The authors wish to thank Matt Gilliham and Hank Greenway for helpful comments on the manuscript. The Future Farm Industries CRC provided funding to N.T., and the Australian Research Council provided funding to S.D.T. for this review.
Cl-‘exclusion’ refers to the ability of plants to prevent root uptake of Cl- from the soil and subsequent transport in the xylem to the shoot. In this review, we refer to Cl-‘excluding’ genotypes as those that have relatively low shoot Cl- concentrations, and Cl-‘accumulating’ genotypes that have relatively higher shoot Cl- concentrations. Note that all genotypes must exclude Cl- to some extent.

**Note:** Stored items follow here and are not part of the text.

@[simp] theorem State.setThread_pending (s : State) (r : TRef) (x : Thread) : (s.setThread r x).pending = s.pending := rfl
@[simp] theorem State.setThread_build (s : State) (r : TRef) (x : Thread) : (s.setThread r x).build = s.build := rfl
@[simp] theorem State.setThread_freeCtr (s : State) (r : TRef) (x : Thread) : (s.setThread r x).freeCtr = s.freeCtr := rfl
@[simp] theorem State.setThread_mem (s : State) (r : TRef) (x : Thread) : (s.setThread r x).mem = s.mem := rfl
@[simp] theorem State.setThread_undef (s : State) (r : TRef) (x : Thread) : (s.setThread r x).undef = s.undef := rfl
@[simp] theorem State.setThread_poison (s : State) (r : TRef) (x : Thread) : (s.setThread r x).poison = s.poison := rfl
@[simp] theorem State.setThread_cores (s : State) (r : TRef) (x : Thread) : (s.setThread r x).cores = s.cores := rfl
@[simp] theorem State.setThread_reels (s : State) (r : TRef) (x : Thread) : (s.setThread r x).reels = s.reels := rfl
@[simp] theorem State.setThread_bank (s : State) (r : TRef) (x : Thread) : (s.setThread r x).bank = s.bank := rfl
@[simp] theorem State.setThread_xl (s : State) (r : TRef) (x : Thread) : (s.setThread r x).xl = s.xl := rfl
@[simp] theorem State.setThread_cache (s : State) (r : TRef) (x : Thread) : (s.setThread r x).cache = s.cache := rfl
@[simp] theorem State.setThread_rep (s : State) (r : TRef) (x : Thread) : (s.setThread r x).rep = s.rep := rfl
@[simp] theorem State.setThread_links (s : State) (r : TRef) (x : Thread) : (s.setThread r x).links = s.links := rfl
@[simp] theorem State.setThread_pairs (s : State) (r : TRef) (x : Thread) : (s.setThread r x).pairs = s.pairs := rfl
@[simp] theorem State.setThread_pow (s : State) (r : TRef) (x : Thread) : (s.setThread r x).pow = s.pow := rfl
@[simp] theorem State.setThread_time (s : State) (r : TRef) (x : Thread) : (s.setThread r x).time = s.time := rfl
@[simp] theorem State.setThread_floor (s : State) (r : TRef) (x : Thread) : (s.setThread r x).floor = s.floor := rfl
@[simp] theorem State.setThread_host (s : State) (r : TRef) (x : Thread) : (s.setThread r x).host = s.host := rfl
@[simp] theorem State.setThread_sec (s : State) (r : TRef) (x : Thread) : (s.setThread r x).sec = s.sec := rfl
@[simp] theorem State.setThread_start (s : State) (r : TRef) (x : Thread) : (s.setThread r x).start = s.start := rfl
@[simp] theorem State.setThread_obs (s : State) (r : TRef) (x : Thread) : (s.setThread r x).obs = s.obs := rfl
@[simp] theorem State.setThread_pins (s : State) (r : TRef) (x : Thread) : (s.setThread r x).pins = s.pins := rfl
@[simp] theorem State.setThread_cueOrder (s : State) (r : TRef) (x : Thread) : (s.setThread r x).cueOrder = s.cueOrder := rfl
@[simp] theorem State.setThread_opSeq (s : State) (r : TRef) (x : Thread) : (s.setThread r x).opSeq = s.opSeq := rfl

@[simp] theorem State.modThread_pending (s : State) (r : TRef) (f : Thread → Thread) : (s.modThread r f).pending = s.pending := rfl
@[simp] theorem State.modThread_build (s : State) (r : TRef) (f : Thread → Thread) : (s.modThread r f).build = s.build := rfl
@[simp] theorem State.modThread_freeCtr (s : State) (r : TRef) (f : Thread → Thread) : (s.modThread r f).freeCtr = s.freeCtr := rfl
@[simp] theorem State.modThread_mem (s : State) (r : TRef) (f : Thread → Thread) : (s.modThread r f).mem = s.mem := rfl
@[simp] theorem State.modThread_undef (s : State) (r : TRef) (f : Thread → Thread) : (s.modThread r f).undef = s.undef := rfl
@[simp] theorem State.modThread_poison (s : State) (r : TRef) (f : Thread → Thread) : (s.modThread r f).poison = s.poison := rfl
@[simp] theorem State.modThread_cores (s : State) (r : TRef) (f : Thread → Thread) : (s.modThread r f).cores = s.cores := rfl
@[simp] theorem State.modThread_reels (s : State) (r : TRef) (f : Thread → Thread) : (s.modThread r f).reels = s.reels := rfl
@[simp] theorem State.modThread_bank (s : State) (r : TRef) (f : Thread → Thread) : (s.modThread r f).bank = s.bank := rfl
@[simp] theorem State.modThread_xl (s : State) (r : TRef) (f : Thread → Thread) : (s.modThread r f).xl = s.xl := rfl
@[simp] theorem State.modThread_cache (s : State) (r : TRef) (f : Thread → Thread) : (s.modThread r f).cache = s.cache := rfl
@[simp] theorem State.modThread_rep (s : State) (r : TRef) (f : Thread → Thread) : (s.modThread r f).rep = s.rep := rfl
@[simp] theorem State.modThread_links (s : State) (r : TRef) (f : Thread → Thread) : (s.modThread r f).links = s.links := rfl
@[simp] theorem State.modThread_pairs (s : State) (r : TRef) (f : Thread → Thread) : (s.modThread r f).pairs = s.pairs := rfl
@[simp] theorem State.modThread_pow (s : State) (r : TRef) (f : Thread → Thread) : (s.modThread r f).pow = s.pow := rfl
@[simp] theorem State.modThread_time (s : State) (r : TRef) (f : Thread → Thread) : (s.modThread r f).time = s.time := rfl
@[simp] theorem State.modThread_floor (s : State) (r : TRef) (f : Thread → Thread) : (s.modThread r f).floor = s.floor := rfl
@[simp] theorem State.modThread_host (s : State) (r : TRef) (f : Thread → Thread) : (s.modThread r f).host = s.host := rfl
@[simp] theorem State.modThread_sec (s : State) (r : TRef) (f : Thread → Thread) : (s.modThread r f).sec = s.sec := rfl
@[simp] theorem State.modThread_start (s : State) (r : TRef) (f : Thread → Thread) : (s.modThread r f).start = s.start := rfl
@[simp] theorem State.modThread_obs (s : State) (r : TRef) (f : Thread → Thread) : (s.modThread r f).obs = s.obs := rfl
@[simp] theorem State.modThread_pins (s : State) (r : TRef) (f : Thread → Thread) : (s.modThread r f).pins = s.pins := rfl
@[simp] theorem State.modThread_cueOrder (s : State) (r : TRef) (f : Thread → Thread) : (s.modThread r f).cueOrder = s.cueOrder := rfl
@[simp] theorem State.modThread_opSeq (s : State) (r : TRef) (f : Thread → Thread) : (s.modThread r f).opSeq = s.opSeq := rfl
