-- ==== Sys2Proof/Laws/Issue.lean ====
section
/-! SUPPORT. What the issue and the completion of an instruction can do: one lemma for each shared operation. -/
namespace Sys2Proof.Machine

/-- Two changes of one tile are one. -/
@[simp] theorem State.modTile_modTile (s : State) (n : Nat) (f g : Tile → Tile) :
    (s.modTile n f).modTile n g = s.modTile n (fun T => g (f T)) := by
  simp only [State.modTile, State.tile_setTile]
  simp [State.setTile]

/-- Two changes of one thread are one. -/
@[simp] theorem State.modThread_modThread (s : State) (r : TRef) (f g : Thread → Thread) :
    (s.modThread r f).modThread r g = s.modThread r (fun t => g (f t)) := by
  have h : (s.modThread r f).modThread r g = (s.modThread r f).setThread r (g (f (s.thread r))) := by
    simp only [State.modThread, State.thread_setThread]
  rw [h]
  simp [State.modThread, State.setThread]

@[simp] theorem Thread.record_ok (t : Thread) : t.record 0 = { t with last := 0 } := rfl

/-- Completion with success goes on at `pc`. -/
theorem finishAt_ok (r : TRef) (b : Bool) (n : Nat) (pc : W64) (s : State) :
    finishAt r stOk b n pc s = s.modThread r (fun t => t.completed 0 n pc) := by
  simp [finishAt, stOk, Thread.completed]

theorem finish_ok (r : TRef) (x : Option W64) (s : State) :
    finish r x stOk s = s.modThread r (fun t => t.completed 0 (lenOf x) ((s.thread r).after x)) :=
  finishAt_ok ..

/-- Completion with success after a change of the thread. -/
theorem finishWith_eq (r : TRef) (x : Option W64) (f : Thread → Thread) (s : State) :
    finishWith r x f s = s.modThread r (fun t => (f t).completed 0 (lenOf x) ((f (s.thread r)).after x)) := by
  simp [finishWith, finish_ok]

/-- Completion with a status that halts nobody. -/
theorem finishAt_goesOn (r : TRef) (st : Status) (n : Nat) (pc : W64) (s : State) (h : (s.thread r).haltsOn st = false) :
    finishAt r st false n pc s = s.modThread r (fun t => t.completed st n pc) := by
  simp [finishAt, h, Thread.completed]

theorem finish_goesOn (r : TRef) (x : Option W64) (st : Status) (s : State) (h : (s.thread r).haltsOn st = false) :
    finish r x st s = s.modThread r (fun t => t.completed st (lenOf x) ((s.thread r).after x)) :=
  finishAt_goesOn _ _ _ _ _ h

@[simp] theorem Thread.completed_held (t : Thread) (st : Status) (n : Nat) (pc : W64) : (t.completed st n pc).held = none := rfl

theorem Tile.tableByte_congr (T U : Tile) (o : Nat) (h0 : U.rt0 = T.rt0) (h1 : U.rt1 = T.rt1) (h2 : U.cb0 = T.cb0)
    (h3 : U.cb1 = T.cb1) (h4 : U.rtActive = T.rtActive) (h5 : U.cbActive = T.cbActive) : U.tableByte o = T.tableByte o := by
  simp [Tile.tableByte, Tile.rtShadow, Tile.cbShadow, h0, h1, h2, h3, h4, h5]

/-- Bytes depend on memory, its undefined ranges and the tables of tiles alone. -/
theorem sameBytes_of (s t : State) (hm : t.mem = s.mem) (hu : t.undef = s.undef)
    (ht : ∀ n o, (t.tile n).tableByte o = (s.tile n).tableByte o) : sameBytes s t := by
  intro a
  simp [State.byte, State.unlisted, hm, hu, ht]

/-- What the grant of an issue slot does to the device. -/
theorem granted_eq (r : TRef) (s : State) :
    granted r s = s.modTile r.tile (fun T => { T with lastIssue := r.th, fix := if s.counting then bump T.fix 1 1 else T.fix }) := by
  have hc : (s.modTile r.tile (fun T => { T with lastIssue := r.th })).counting = s.counting := rfl
  by_cases h : s.counting = true <;> simp [granted, cntFix, hc, h]

/-- What an instruction that issues and changes its thread alone does. -/
theorem modThread_only (r : TRef) (f : Thread → Thread) (s : State) :
    onlyThread r (f (s.thread r)) s (granted r (s.modThread r f)) := by
  have hc : (s.modThread r f).counting = s.counting := rfl
  have e := granted_eq r (s.modThread r f)
  rw [hc] at e
  have ht : (granted r (s.modThread r f)).tile r.tile =
      { s.tile r.tile with threads := mput (s.tile r.tile).threads r.th (f (s.thread r)), lastIssue := r.th, fix := issuedFix s r.tile } := by
    rw [e, State.tile_modTile, State.tile_modThread]
    rfl
  have hne : ∀ k, k ≠ r.tile → (granted r (s.modThread r f)).tile k = s.tile k := by
    intro k hk
    rw [e, State.tile_modTile_ne _ _ hk, State.tile_modThread_ne _ _ hk]
  refine ⟨⟨?_, hne⟩, ?_, ?_, ?_, ?_⟩
  · rw [onlyTiles, e]; rfl
  · rw [ht]
  · intro n hn
    simp only [State.thread, ht]
    exact mget_mput_ne _ _ _ hn
  · simp [State.thread, ht]
  · refine sameBytes_of _ _ (by rw [e]; rfl) (by rw [e]; rfl) ?_
    intro n o
    by_cases hn : n = r.tile
    · subst hn; rw [ht]; exact Tile.tableByte_congr _ _ _ rfl rfl rfl rfl rfl rfl
    · rw [hne _ hn]

/-- An instruction of a ready thread whose work changes its thread alone issues, is counted, and changes nothing else. -/
theorem issue_only (r : TRef) (i : Instr) (regs : List Reg) (k : State → State) (f : Thread → Thread) (s : State)
    (hr : ready s r regs = true) (hk : k s = s.modThread r f) (hh : (f (s.thread r)).held = none) :
    onlyThread r (f (s.thread r)) s (issue r i regs k s) := by
  simp only [ready, Bool.and_eq_true, Bool.not_eq_true'] at hr
  have : issue r i regs k s = granted r (s.modThread r f) := by
    simp [issue, hr.1, hr.2, hk, hh]
  rw [this]
  exact modThread_only r f s

/-- Such an instruction of both profiles, issued by a tile thread. -/
theorem both_only (r : TRef) (i : Instr) (x : Option W64) (xOk : Bool) (regs : List Reg) (k : TRef → State → State)
    (kc : Nat → Nat → State → State) (f : Thread → Thread) (s : State) (hx : xOk = true) (hr : ready s r regs = true)
    (hk : k r s = s.modThread r f) (hh : (f (s.thread r)).held = none) :
    ∃ t, both (.t r) i x xOk regs k kc s = .next t ∧ onlyThread r (f (s.thread r)) s t := by
  subst hx
  exact ⟨_, rfl, issue_only r i regs _ f s hr hk hh⟩

/-- Such an instruction of Idmon-T alone. -/
theorem tOnly_only (r : TRef) (i : Instr) (x : Option W64) (xOk : Bool) (regs : List Reg) (k : TRef → State → State)
    (f : Thread → Thread) (s : State) (hx : xOk = true) (hr : ready s r regs = true)
    (hk : k r s = s.modThread r f) (hh : (f (s.thread r)).held = none) :
    ∃ t, tOnly (.t r) i x xOk regs k s = .next t ∧ onlyThread r (f (s.thread r)) s t := by
  subst hx
  exact ⟨_, rfl, issue_only r i regs _ f s hr hk hh⟩

/-- A core's instruction changes its core alone. -/
theorem modCore_only (p c : Nat) (f : Core → Core) (s : State) : onlyCore p c (f (s.core p c)) s (s.modCore p c f) := by
  refine ⟨rfl, ?_, by simp, sameBytes_of _ _ rfl rfl (fun _ _ => rfl)⟩
  intro k hk
  exact mget_mput_ne _ _ _ hk

end Sys2Proof.Machine
end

Channels have high transport rates per functional unit. Transport is passive and when observed with patch clamp, they show discrete opening and closing events corresponding to gated opening and closing of the pore. Transporters refer to carrier-mediated transport that generally have much lower transport rates per active unit compared with channels. Transport may be active or passive. The distinction between a transporter and a channel may be rather grey and there are examples of ion transport that occurs at the boundary between these and members of a gene family that show both types of transport (e.g. CLCs).